Claude Sonnet 4.6 is Anthropic's second major model release in under two weeks (following Opus 4.6 on February 6). In their blog post, Anthropic describes it as "a full upgrade of the model's skills across coding, computer use, long-context reasoning, agent planning, knowledge work, and design."

The core claim: "Performance that would have previously required reaching for an Opus-class model — including on real world, economically valuable office tasks — is now available with Sonnet 4.6."

This is a significant statement. Anthropic is effectively saying: for most production workloads, you no longer need to pay for Opus.

Full Benchmark Breakdown

Where Sonnet 4.6 Matches or Beats Opus

Benchmark	What It Tests	Sonnet 4.6	Opus 4.6	GPT-5.2
SWE-bench Verified	Real-world coding	79.6%	80.8%	80.0%
OSWorld-Verified	Computer use	72.5%	72.7%	38.2%
GDPval-AA (Elo)	Office tasks	1633	1606	1462
Finance Agent v1.1	Financial analysis	63.3%	60.1%	59.0%
OfficeQA	Document comprehension	Matches Opus	—	—

Sonnet 4.6 actually leads on office tasks and financial analysis — two economically significant categories.

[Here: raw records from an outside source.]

-- ==== Sys2Proof/Laws/Kept7.lean ====
section
/-! SUPPORT. What operations and meanings keep (Laws/Kept.lean), part 7 of 8. -/

set_option linter.all false
set_option Elab.async false

namespace Sys2Proof.Machine

variable {g : Watch}

theorem kept_execAlarmRx {x0 x1 x2 x3 x4 x5} (h5 : Kept g x5) (hk : 745502784 &&& g.mask = 745502784) : KeptO g (execAlarmRx x0 x1 x2 x4 x5 x3) := by
  unfold execAlarmRx
  repeat' (first | with_reducible assumption | exact mask_sub hk rfl | with_reducible (first | apply kept_codeErr | apply kept_countF | apply kept_setF | apply kept_raise | apply kept_posMod | apply kept_alarmCount | apply kept_newBreak | apply kept_heal | apply KeptO_ite | apply KeptO_next | apply Kept_ite) | split | intro _)

theorem kept_execNodeAlarmRelease {x0 x1} (h1 : Kept g x1) (hk : 4194304 &&& g.mask = 4194304) : KeptO g (execNodeAlarmRelease x0 x1) := by
  unfold execNodeAlarmRelease
  repeat' (first | with_reducible assumption | exact mask_sub hk rfl | with_reducible (first | apply kept_posMod | apply kept_dropCause | apply KeptO_ite | apply KeptO_next | apply Kept_ite) | split | intro _)

theorem kept_execStaleMaster {x0 x1} (h1 : Kept g x1) (hk : 743405888 &&& g.mask = 743405888) : KeptO g (execStaleMaster x0 x1) := by
  unfold execStaleMaster
  repeat' (first
    | with_reducible assumption
    | with_reducible refine fun _ => ?_
    | ((try lift_lets); intro s; refine (have hs : Kept g s := ?_; ?_); subst s; rotate_left; clear_value s; rotate_left)
    | ((try lift_lets); first | (intro (x : Mram); subst x) | (intro (x : Compositor); subst x) | (intro (x : Store 32); subst x) | (intro (x : Store 8); subst x) | (intro (x : State × _); subst x) | (intro (x : _ × State); subst x) | (intro (x : _ × _ × State); subst x) | (intro (x : State → _); subst x) | (intro (x : _ → State → _); subst x) | (intro (x : _ → State); subst x) | (intro x; clear_value x))
    | (simp only [↓Kept_mk_iff]; refine And.intro ?_ (And.intro ?_ (And.intro ?_ (And.intro ?_ (And.intro ?_ (And.intro ?_ (And.intro ?_ (And.intro ?_ (And.intro ?_ ?_)))))))))
    | with_reducible (first | apply kept_higherEdition | apply kept_raise | apply Kept_ite | apply KeptO_ite | apply KeptO_next)
    | with_reducible (first | exact Kept_regs (by assumption) (by assumption) | exact Kept_ram (by assumption) (by assumption) | exact Kept_mram (by assumption) (by assumption) | exact Kept_flt (by assumption) (by assumption) | exact Kept_var (by assumption) | exact Kept_ev (by assumption) (by assumption) | exact Kept_has (by assumption) | exact Kept_out (by assumption) | exact Kept_ctr (by assumption) | exact watchE_none (by assumption))
    | with_reducible refine Only_mk ?_ (.inr rfl) (.inr rfl) (.inr rfl) (.inr rfl) (.inr rfl) (.inr rfl) (.inr rfl) (.inr rfl) (.inr rfl) (.inr rfl) (.inr rfl) (.inr rfl) (.inr rfl) (.inr rfl) (.inr rfl) (.inr rfl) (.inr rfl) (.inr rfl) (.inr rfl) (.inl (mask_bit hk rfl)) (.inr rfl) (.inr rfl) (.inr rfl) (.inr rfl) (.inr rfl) (.inr rfl) (.inr rfl) (.inr rfl) (.inr rfl) (.inr rfl)
    | (first | exact mask_sub hk rfl | exact hk)
    | with_reducible (first | refine Kept_snd (by assumption) ?_ | refine Kept_fst (by assumption) ?_)
    | with_reducible exact Kept_of_next (by assumption)
    | with_reducible (refine Kept_of_O (by assumption) ?_)
    | with_reducible (first | refine Kept_regs (g := g) ?_ (by assumption) | refine Kept_ram (g := g) ?_ (by assumption) | refine Kept_mram (g := g) ?_ (by assumption) | refine Kept_flt (g := g) ?_ (by assumption) | refine Kept_var ?_ | refine Kept_ev ?_ (by assumption) | refine Kept_has ?_ | refine Kept_out ?_ | refine Kept_ctr ?_)
    | dsimp -zeta only
    | split)

theorem kept_execFwd {x0 x1} (h1 : Kept g x1) (hk : 746584128 &&& g.mask = 746584128) : KeptO g (execFwd x0 x1) := by
  unfold execFwd
  repeat' (first
    | with_reducible assumption
    | with_reducible refine fun _ => ?_
    | ((try lift_lets); intro s; refine (have hs : Kept g s := ?_; ?_); subst s; rotate_left; clear_value s; rotate_left)
    | ((try lift_lets); first | (intro (x : Mram); subst x) | (intro (x : Compositor); subst x) | (intro (x : Store 32); subst x) | (intro (x : Store 8); subst x) | (intro (x : State × _); subst x) | (intro (x : _ × State); subst x) | (intro (x : _ × _ × State); subst x) | (intro (x : State → _); subst x) | (intro (x : _ → State → _); subst x) | (intro (x : _ → State); subst x) | (intro x; clear_value x))
    | (simp only [↓Kept_mk_iff]; refine And.intro ?_ (And.intro ?_ (And.intro ?_ (And.intro ?_ (And.intro ?_ (And.intro ?_ (And.intro ?_ (And.intro ?_ (And.intro ?_ ?_)))))))))
    | with_reducible (first | apply kept_slotIn | apply Kept_ite | apply KeptO_ite | apply KeptO_next | apply Kept_foldl)
    | with_reducible (first | exact Kept_regs (by assumption) (by assumption) | exact Kept_ram (by assumption) (by assumption) | exact Kept_mram (by assumption) (by assumption) | exact Kept_flt (by assumption) (by assumption) | exact Kept_var (by assumption) | exact Kept_ev (by assumption) (by assumption) | exact Kept_has (by assumption) | exact Kept_out (by assumption) | exact Kept_ctr (by assumption) | exact watchE_none (by assumption))
    | (first | exact mask_sub hk rfl | exact hk)
    | with_reducible (first | refine Kept_snd (by assumption) ?_ | refine Kept_fst (by assumption) ?_)
    | with_reducible exact Kept_of_next (by assumption)
    | with_reducible (refine Kept_of_O (by assumption) ?_)
    | with_reducible (first | refine Kept_regs (g := g) ?_ (by assumption) | refine Kept_ram (g := g) ?_ (by assumption) | refine Kept_mram (g := g) ?_ (by assumption) | refine Kept_flt (g := g) ?_ (by assumption) | refine Kept_var ?_ | refine Kept_ev ?_ (by assumption) | refine Kept_has ?_ | refine Kept_out ?_ | refine Kept_ctr ?_)
    | dsimp -zeta only
    | split)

Where Opus 4.6 Retains the Lead

Benchmark	What It Tests	Opus 4.6	Sonnet 4.6	Gap
Terminal-Bench 2.0	Agentic terminal coding	65.4%	59.1%	6.3%
BrowseComp	Agentic web search	84.0%	74.7%	9.3%
ARC-AGI-2	Novel problem solving	68.8%	58.3%	10.5%
GPQA Diamond	Graduate-level reasoning	91.3%	89.9%	1.4%
MRCR v2 (8-needle 1M)	Long-context reasoning	76.0%	—	—

The pattern is clear: Opus wins on tasks that require the deepest, most novel reasoning — codebase-scale refactoring, multi-step research, and problems the model hasn't seen before. Sonnet wins on speed-sensitive, production-ready tasks.

Computer Use: The Standout Improvement

The computer use numbers deserve special attention:

Model	OSWorld Score	Timeline
Sonnet 3.5 (Oct 2024)	14.9%	First launch
Sonnet 4.5	61.4%	+46.5%
Sonnet 4.6	72.5%	+11.1%
Opus 4.6	72.7%	The ceiling
GPT-5.2	38.2%	For comparison

In 16 months, Sonnet went from 14.9% to 72.5% on computer use — a 4.9x improvement. Jamie Cuffe, CEO of Pace (an insurance tech company), reported that Sonnet 4.6 hit 94% on their internal computer use benchmark: "It reasons through failures and self-corrects in ways we haven't seen before."

What's New vs. Sonnet 4.5

1. 1M Token Context Window (Beta)

The context window expands from 200K to 1 million tokens. This means entire codebases, lengthy legal documents, or hours of conversation history fit within a single prompt.

A new context compaction feature (also in beta) auto-summarizes older conversation segments, effectively extending usable context even further.

2. Better Instruction Following, Fewer Hallucinations

This is what developers noticed first. In Claude Code testing:

70% preferred Sonnet 4.6 over Sonnet 4.5
59% preferred it even over Opus 4.5 (the November 2025 frontier model)

Specific improvements cited:

Reads existing code before modifying it (instead of guessing)
Consolidates logic instead of duplicating it
Fewer false claims of success ("I've fixed the bug" when it hasn't)
Less over-engineering — doesn't add unnecessary abstractions
Better follow-through on multi-step tasks

Cursor's co-founder called it "a notable improvement over Sonnet 4.5 across the board, including long-horizon tasks and more difficult problems." GitHub reported "strong resolution rates and the kind of consistency developers need" on complex cross-codebase fixes.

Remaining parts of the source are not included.